▶ [Task to carry out]: Identify each line below containing the string "Bool" and copy it.

Dataset records Start Marker

-- ==== Sys2Proof/Machine/Trap.lean ====
section
/-! DEFINITION. Sys2Proof/Machine/Trap.lean: accesses the device makes for a context, trap and fault records, the halt line,
the entry into trap mode and the return from it, and the killing of tables (22, 23, 24). -/

namespace Sys2Proof.Machine

/-! ## MSI-X (17 R345) -/

/-- Vector v of a context. -/
def State.vector (s : State) (ctx v : Nat) : State :=
  { s with msis := s.msis ++ [{ fn := (s.ctxD ctx).part + 1, vec := 8 * ctx + v }] }

/-- The source of CX.IVEC whose field starts at bit `lo` signals, when enabled. -/
def State.source (s : State) (ctx lo : Nat) : State :=
  let iv := s.reg ctx 0x160
  if bitN iv (lo + 3) then s.vector ctx (fld iv (lo + 2) lo) else s

/-! ## Accesses of the device (24 R452) -/

/-- Pieces of a run of bytes that lie within one 64 KiB page each. -/
def pagesOf (fuel a n : Nat) : List (Nat × Nat) :=
  match fuel with
  | 0 => []
  | k + 1 =>
    if n = 0 then []
    else
      let m := minN n (65536 - a % 65536)
      (a, m) :: pagesOf k (a + m) (n - m)

/-- Translation of every page of a run: the physical pieces, or the first failure with its virtual address. -/
def State.xlateRun (s : State) (ctx : Nat) (n : Need) : List (Nat × Nat) → Except (Nat × Xl) (List (Nat × Nat × Nat × Nat))
  | [] => .ok []
  | (a, m) :: ps =>
    match s.xlate ctx n a with
    | .hit pa _ repl lo => (s.xlateRun ctx n ps).map (fun r => (pa, m, repl, lo) :: r)
    | x => .error (a, x)

/-- The same for an access that waits while an engine operation has claimed a line of it (04 R100). -/
def State.xlateFree (s : State) (ctx : Nat) (n : Need) (pages : List (Nat × Nat)) : Except (Nat × Xl) (List (Nat × Nat × Nat × Nat)) :=
  (s.xlateRun ctx n pages).bind (fun ps => if ps.any (fun q => s.runBars q.1 q.2.1 n.wr) then .error ((pages.headD (0, 0)).1, .busy) else .ok ps)

/-- Need of a device access. -/
def devNeed (wr : Bool) : Need := { rd := !wr, wr := wr, pl := 2 }

/-- The latest write time of what a walk of each page reads, and of the lines of the physical pieces. -/
def State.runTime (s : State) (ctx pts : Nat) (pages : List (Nat × Nat)) : Nat :=
  pages.foldl (fun p g => maxN p (s.walkTime ctx g.1)) pts

/-- What the walks of the pages of a run leave, made at a logical time by an agent on a die, with the marks of the pages. -/
def State.runWalked (s : State) (ctx die p : Nat) (pages : List (Nat × Nat)) (ps : List (Nat × Nat × Nat × Nat)) : State :=
  ps.foldl (fun a q => a.mark ctx q.1 q.2.2.2) (pages.foldl (fun a g => a.walked ctx g.1 die p) s)

/-- What a read the device makes returns: bytes, poison, its logical time, and the state after. -/
structure DevGot where
  bytes : List Byte
  pois : Bool
  /-- poison of the byte at a place -/
  bad : Nat → Bool
  at_ : Nat
  s : State

/-- Why an access of the device fails: ACC of its fault record (0 a read, 1 a write, 2 both), its address, its translation. -/
abbrev DevErr := Nat × Nat × Xl

/-- A read in a context's address space by an agent on a die, with what it needs of each page, no earlier than a logical time: the pieces, and what
they give. -/
def State.runRead (s : State) (n : Need) (ctx die pts va len : Nat) : Except DevErr (List (Nat × Nat × Nat × Nat) × DevGot) :=
  let pages := pagesOf (len / 65536 + 2) va len
  ((s.xlateFree ctx n pages).mapError (fun e => (0, e))).map (fun ps =>
    let p := ps.foldl (fun w q => maxN w (s.wtsOf q.1 q.2.1)) (s.runTime ctx pts pages)
    (ps, { bytes := ps.flatMap (fun q => s.memRead q.1 q.2.1), pois := ps.any (fun q => s.memPois q.1 q.2.1), at_ := p
           bad := fun i => match (ps.flatMap (fun q => (List.range q.2.1).map (fun j => q.1 + j)))[i]? with | some a => s.secPois (sectorOf a) | none => false
           s := ps.foldl (fun a q => a.homeReads q.1 q.2.1 { ctx := ctx, die := die, repl := q.2.2.1 } p) (s.runWalked ctx die p pages ps) }))

/-- Bytes cut by the lengths of physical pieces, written at their homes at a logical time. -/
def State.putAt (s : State) (ctx die w : Nat) (pois : Bool) : List (Nat × Nat × Nat × Nat) → List Byte → State
  | [], _ => s
  | (pa, m, repl, _) :: ps, bs => (s.homePut w pa (bs.take m) pois { ctx := ctx, die := die, repl := repl }).putAt ctx die w pois ps (bs.drop m)

/-- The same as one event, no earlier than a logical time; the time it takes. -/
def State.putPieces (s : State) (ctx die pts : Nat) (pois : Bool) (ps : List (Nat × Nat × Nat × Nat)) (bs : List Byte) : State × Nat :=
  let w := s.writeTime pts (ps.flatMap (fun q => spanOf 64 q.1 q.2.1))
  (s.putAt ctx die w pois ps bs, w)

/-- A write made in a context's address space by an agent on a die no earlier than a logical time; the time it takes. -/
def State.devWrite (s : State) (ctx die pts va : Nat) (bs : List Byte) : Except DevErr (State × Nat) :=
  let pages := pagesOf (bs.length / 65536 + 2) va bs.length
  ((s.xlateFree ctx (devNeed true) pages).mapError (fun e => (1, e))).map (fun ps =>
    let p := s.runTime ctx pts pages
    (s.runWalked ctx die p pages ps).putPieces ctx die p false ps bs)

/-- Bytes cut by the lengths of physical pieces, each written as soon as no claim bars it. -/
def State.latePieces (s : State) (ctx die w : Nat) : List (Nat × Nat × Nat × Nat) → List Byte → State
  | [], _ => s
  | (pa, m, repl, _) :: ps, bs => (s.putLate { ctx := ctx, die := die, pts := w, pa := pa, data := bs.take m, repl := repl }).latePieces ctx die w ps (bs.drop m)

/-- A record written in a context's address space by an agent on a die. Its ring goes on at once; the bytes of a record whose line an engine operation has
claimed follow when the claim ends (04 R100; DESIGN CHOICE, log 63). -/
def State.recWrite (s : State) (ctx die va : Nat) (bs : List Byte) : Except DevErr State :=
  let pages := pagesOf (bs.length / 65536 + 2) va bs.length
  ((s.xlateRun ctx (devNeed true) pages).mapError (fun e => (1, e))).map (fun ps =>
    let p := s.runTime ctx 0 pages
    (s.runWalked ctx die p pages ps).latePieces ctx die p ps bs)

/-! ## Trap records (22 R378, R379) -/

structure TrapRec where
  kind : Nat
  code : Nat := 0
  pc : Nat := 0
  cmask : List Nat := []
  amask : List Nat := []
  item : Nat := 0
  who : Nat := 0
  arg0 : Nat := 0
  arg1 : Nat := 0
  /-- die of the agent that writes it, no part of the record -/
  die : Nat := 4
deriving DecidableEq, Repr

def TrapRec.bytes (t : TrapRec) (seq clk : Nat) : List Byte :=
  ([t.kind * 2 ^ 56 + t.code % 65536 * 2 ^ 32 + seq % 2 ^ 32, t.pc % 2 ^ 57, maskOf t.cmask * 2 ^ 32 + maskOf t.amask,
    t.item, t.who, t.arg0, t.arg1, clk].map (bytesOf 8)).flatten

/-- Unread records of a ring, by its tail and read registers. -/
def State.unread (s : State) (ctx tail rd : Nat) : Nat := (s.reg ctx tail + 2 ^ 64 - s.reg ctx rd) % 2 ^ 64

Dataset records End Marker

▶ [Expected answer]:
def devNeed (wr : Bool) : Need := { rd := !wr, wr := wr, pl := 2 }
  pois : Bool
  bad : Nat → Bool
def State.putAt (s : State) (ctx die w : Nat) (pois : Bool) : List (Nat × Nat × Nat × Nat) → List Byte → State
def State.putPieces (s : State) (ctx die pts : Nat) (pois : Bool) (ps : List (Nat × Nat × Nat × Nat)) (bs : List Byte) : State × Nat :=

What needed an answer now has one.